Work order: Using the entries that follow, give the number of lines containing the string "pastThreshold". Write nothing besides that number.

Stored items from a collection
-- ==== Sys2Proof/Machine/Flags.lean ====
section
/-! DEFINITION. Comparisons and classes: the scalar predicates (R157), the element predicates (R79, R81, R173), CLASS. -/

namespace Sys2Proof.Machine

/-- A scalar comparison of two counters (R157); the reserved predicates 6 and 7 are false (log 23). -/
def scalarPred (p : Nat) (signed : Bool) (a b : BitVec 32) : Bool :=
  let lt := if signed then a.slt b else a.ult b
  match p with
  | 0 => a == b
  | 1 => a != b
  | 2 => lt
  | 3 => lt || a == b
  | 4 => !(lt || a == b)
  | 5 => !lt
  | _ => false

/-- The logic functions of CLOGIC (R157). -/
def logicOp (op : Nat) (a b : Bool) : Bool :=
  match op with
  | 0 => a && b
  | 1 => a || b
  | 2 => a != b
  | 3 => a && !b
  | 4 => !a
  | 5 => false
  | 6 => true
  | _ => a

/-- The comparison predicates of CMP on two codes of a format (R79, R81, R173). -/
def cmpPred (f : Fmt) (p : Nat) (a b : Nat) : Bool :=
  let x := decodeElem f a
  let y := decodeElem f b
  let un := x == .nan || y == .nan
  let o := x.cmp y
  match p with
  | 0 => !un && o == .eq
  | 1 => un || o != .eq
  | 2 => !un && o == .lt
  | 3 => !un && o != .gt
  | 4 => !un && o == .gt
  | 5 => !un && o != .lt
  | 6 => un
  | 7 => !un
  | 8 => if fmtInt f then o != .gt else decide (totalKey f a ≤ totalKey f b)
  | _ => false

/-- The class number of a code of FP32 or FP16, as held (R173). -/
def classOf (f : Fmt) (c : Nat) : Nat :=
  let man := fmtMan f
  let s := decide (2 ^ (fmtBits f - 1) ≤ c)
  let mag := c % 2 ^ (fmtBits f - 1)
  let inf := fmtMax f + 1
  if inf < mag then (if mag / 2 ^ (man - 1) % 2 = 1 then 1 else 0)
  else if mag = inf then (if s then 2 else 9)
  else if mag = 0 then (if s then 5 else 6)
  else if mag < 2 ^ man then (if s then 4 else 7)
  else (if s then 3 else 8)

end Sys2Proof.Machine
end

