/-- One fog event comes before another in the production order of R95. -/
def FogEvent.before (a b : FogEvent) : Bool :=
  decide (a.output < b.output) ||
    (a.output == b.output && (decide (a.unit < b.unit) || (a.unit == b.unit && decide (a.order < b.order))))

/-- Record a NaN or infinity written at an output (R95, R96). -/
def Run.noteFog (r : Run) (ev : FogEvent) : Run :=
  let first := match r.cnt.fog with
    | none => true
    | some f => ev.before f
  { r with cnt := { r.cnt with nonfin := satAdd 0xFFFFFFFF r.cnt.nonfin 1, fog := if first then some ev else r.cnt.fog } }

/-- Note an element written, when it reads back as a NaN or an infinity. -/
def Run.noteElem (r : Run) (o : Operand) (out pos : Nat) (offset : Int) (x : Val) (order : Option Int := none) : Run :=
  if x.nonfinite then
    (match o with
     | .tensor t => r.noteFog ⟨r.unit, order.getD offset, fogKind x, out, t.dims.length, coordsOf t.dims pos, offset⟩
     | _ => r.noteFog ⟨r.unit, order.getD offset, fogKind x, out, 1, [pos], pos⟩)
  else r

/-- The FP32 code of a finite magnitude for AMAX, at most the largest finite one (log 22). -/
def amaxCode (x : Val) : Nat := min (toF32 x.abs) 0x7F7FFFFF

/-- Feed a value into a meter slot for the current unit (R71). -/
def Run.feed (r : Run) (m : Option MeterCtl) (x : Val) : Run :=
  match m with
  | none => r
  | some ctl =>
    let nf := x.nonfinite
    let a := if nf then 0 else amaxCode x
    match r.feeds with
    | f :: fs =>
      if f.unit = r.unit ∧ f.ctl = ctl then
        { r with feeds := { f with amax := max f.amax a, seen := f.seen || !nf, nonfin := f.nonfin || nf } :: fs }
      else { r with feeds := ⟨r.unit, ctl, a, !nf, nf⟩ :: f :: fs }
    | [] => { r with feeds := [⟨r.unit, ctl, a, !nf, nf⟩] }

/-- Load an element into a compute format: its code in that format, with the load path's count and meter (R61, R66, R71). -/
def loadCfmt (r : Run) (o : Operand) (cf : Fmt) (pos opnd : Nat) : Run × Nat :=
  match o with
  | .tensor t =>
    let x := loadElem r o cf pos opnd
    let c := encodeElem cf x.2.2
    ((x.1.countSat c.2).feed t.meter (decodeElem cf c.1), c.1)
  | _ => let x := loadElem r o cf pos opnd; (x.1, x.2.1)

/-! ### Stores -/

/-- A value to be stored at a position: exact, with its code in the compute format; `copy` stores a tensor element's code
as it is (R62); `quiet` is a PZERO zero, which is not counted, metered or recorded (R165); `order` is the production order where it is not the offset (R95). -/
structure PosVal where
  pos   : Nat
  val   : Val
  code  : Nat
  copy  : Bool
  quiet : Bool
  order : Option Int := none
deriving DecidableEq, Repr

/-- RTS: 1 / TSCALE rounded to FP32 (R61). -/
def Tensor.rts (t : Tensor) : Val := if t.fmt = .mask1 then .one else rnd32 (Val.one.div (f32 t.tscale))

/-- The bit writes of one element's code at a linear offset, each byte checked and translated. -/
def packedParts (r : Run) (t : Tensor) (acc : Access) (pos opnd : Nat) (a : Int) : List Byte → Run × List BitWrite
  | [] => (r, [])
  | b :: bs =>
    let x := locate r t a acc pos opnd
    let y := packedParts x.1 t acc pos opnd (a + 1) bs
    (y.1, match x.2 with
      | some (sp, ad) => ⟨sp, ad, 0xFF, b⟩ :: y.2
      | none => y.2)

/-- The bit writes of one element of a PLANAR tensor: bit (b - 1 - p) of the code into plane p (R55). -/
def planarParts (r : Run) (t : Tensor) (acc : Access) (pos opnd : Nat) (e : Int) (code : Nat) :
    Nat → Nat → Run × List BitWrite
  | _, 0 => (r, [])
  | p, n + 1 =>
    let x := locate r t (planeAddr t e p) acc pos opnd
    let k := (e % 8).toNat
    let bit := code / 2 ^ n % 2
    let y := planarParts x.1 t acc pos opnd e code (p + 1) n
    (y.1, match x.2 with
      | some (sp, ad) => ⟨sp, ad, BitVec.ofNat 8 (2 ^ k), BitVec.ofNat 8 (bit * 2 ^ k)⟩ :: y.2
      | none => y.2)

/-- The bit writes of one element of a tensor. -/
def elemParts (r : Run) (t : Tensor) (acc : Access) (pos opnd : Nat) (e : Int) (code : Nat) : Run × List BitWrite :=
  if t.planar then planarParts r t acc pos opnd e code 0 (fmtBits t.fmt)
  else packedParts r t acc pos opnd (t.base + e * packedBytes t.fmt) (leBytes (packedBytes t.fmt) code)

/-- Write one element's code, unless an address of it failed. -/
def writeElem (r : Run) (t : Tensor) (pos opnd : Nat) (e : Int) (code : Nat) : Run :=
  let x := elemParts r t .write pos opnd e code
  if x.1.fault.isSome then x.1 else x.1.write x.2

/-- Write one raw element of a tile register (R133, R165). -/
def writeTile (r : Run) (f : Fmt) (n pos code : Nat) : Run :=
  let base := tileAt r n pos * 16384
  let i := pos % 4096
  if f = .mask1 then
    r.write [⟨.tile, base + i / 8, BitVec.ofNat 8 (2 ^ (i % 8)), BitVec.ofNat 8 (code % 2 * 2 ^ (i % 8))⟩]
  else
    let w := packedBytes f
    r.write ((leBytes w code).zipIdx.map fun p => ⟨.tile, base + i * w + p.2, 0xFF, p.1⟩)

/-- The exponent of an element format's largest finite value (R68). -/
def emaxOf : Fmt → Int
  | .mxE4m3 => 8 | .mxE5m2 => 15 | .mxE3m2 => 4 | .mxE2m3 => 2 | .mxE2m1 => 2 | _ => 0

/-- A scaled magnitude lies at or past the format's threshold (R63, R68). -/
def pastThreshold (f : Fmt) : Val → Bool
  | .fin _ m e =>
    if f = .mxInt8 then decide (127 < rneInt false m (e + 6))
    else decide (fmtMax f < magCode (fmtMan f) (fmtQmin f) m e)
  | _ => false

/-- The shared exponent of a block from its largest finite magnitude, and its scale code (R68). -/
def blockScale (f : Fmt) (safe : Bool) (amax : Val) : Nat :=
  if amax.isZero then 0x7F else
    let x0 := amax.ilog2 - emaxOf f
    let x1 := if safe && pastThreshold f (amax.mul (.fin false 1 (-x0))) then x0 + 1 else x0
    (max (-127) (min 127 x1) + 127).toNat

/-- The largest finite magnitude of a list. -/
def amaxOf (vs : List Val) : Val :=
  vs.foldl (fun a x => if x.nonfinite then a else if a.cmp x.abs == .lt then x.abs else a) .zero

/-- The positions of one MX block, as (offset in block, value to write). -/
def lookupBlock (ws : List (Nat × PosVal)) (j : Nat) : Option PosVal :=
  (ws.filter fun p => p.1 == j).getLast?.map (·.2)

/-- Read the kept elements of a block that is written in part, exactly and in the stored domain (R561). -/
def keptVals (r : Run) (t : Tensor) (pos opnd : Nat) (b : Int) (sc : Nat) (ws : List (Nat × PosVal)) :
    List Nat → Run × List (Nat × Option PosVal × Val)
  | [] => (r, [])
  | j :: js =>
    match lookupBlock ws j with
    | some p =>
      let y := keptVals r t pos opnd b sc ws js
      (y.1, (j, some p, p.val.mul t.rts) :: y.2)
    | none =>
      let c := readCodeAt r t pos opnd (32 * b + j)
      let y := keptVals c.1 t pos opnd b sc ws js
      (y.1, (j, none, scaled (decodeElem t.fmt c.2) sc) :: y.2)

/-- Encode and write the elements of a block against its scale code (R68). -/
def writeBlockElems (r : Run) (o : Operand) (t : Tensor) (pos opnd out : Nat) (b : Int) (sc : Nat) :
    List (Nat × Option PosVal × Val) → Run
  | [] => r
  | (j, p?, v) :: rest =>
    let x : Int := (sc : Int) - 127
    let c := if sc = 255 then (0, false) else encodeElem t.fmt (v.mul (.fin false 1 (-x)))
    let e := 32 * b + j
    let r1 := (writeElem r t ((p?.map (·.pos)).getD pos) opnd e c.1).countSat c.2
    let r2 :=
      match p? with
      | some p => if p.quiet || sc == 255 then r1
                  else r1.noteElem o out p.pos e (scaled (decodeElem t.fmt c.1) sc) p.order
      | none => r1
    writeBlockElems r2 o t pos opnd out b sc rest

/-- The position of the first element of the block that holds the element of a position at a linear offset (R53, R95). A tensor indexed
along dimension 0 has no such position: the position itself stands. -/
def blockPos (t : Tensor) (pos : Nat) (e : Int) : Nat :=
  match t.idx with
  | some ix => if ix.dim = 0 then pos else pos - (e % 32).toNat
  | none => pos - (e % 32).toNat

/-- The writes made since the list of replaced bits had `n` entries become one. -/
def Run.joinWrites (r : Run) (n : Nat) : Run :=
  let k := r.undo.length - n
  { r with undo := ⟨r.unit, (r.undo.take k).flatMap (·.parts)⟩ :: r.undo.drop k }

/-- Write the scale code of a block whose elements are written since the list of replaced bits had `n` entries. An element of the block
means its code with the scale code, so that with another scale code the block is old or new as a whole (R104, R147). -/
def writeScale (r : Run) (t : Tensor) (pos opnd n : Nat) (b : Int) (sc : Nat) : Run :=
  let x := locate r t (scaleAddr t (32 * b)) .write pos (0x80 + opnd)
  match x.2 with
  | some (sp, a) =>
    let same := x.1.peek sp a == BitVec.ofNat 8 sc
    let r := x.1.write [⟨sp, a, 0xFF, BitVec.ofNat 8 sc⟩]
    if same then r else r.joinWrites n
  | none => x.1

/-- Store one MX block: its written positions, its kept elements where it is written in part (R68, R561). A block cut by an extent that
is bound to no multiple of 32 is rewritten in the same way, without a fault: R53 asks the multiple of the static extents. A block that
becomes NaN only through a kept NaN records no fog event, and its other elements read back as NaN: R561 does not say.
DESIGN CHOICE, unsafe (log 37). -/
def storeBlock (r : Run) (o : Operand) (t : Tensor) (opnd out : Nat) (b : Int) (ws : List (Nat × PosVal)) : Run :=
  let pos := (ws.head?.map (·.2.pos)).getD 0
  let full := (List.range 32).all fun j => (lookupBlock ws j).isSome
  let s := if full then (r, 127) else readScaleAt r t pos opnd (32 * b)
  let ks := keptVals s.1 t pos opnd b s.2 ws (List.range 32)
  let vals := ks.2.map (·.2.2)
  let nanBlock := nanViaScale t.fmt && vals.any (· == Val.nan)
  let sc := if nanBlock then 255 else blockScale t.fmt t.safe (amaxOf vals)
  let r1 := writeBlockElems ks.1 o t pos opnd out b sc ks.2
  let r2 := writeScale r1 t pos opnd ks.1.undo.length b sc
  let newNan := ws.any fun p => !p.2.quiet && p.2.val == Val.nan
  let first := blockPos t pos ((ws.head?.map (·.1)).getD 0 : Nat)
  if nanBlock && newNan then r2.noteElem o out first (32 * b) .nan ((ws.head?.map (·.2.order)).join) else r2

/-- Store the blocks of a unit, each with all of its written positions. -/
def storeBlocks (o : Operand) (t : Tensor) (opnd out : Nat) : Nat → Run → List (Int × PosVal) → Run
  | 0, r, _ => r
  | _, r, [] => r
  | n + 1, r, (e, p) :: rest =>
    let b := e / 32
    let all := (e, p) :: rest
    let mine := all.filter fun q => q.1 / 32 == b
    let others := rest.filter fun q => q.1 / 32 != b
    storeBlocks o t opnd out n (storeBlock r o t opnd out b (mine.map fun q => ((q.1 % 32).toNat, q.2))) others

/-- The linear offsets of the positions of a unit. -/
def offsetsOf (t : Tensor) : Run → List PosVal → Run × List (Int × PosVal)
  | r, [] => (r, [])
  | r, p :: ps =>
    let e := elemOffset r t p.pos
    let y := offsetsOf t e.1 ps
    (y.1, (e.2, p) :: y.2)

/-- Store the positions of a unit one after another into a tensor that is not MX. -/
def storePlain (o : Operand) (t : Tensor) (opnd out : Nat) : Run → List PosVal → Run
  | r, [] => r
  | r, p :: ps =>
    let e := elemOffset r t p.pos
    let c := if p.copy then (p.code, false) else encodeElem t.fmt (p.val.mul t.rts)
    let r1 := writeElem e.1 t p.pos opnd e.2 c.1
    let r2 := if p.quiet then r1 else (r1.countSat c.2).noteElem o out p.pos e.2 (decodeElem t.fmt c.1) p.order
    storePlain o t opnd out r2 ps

Final answer: 2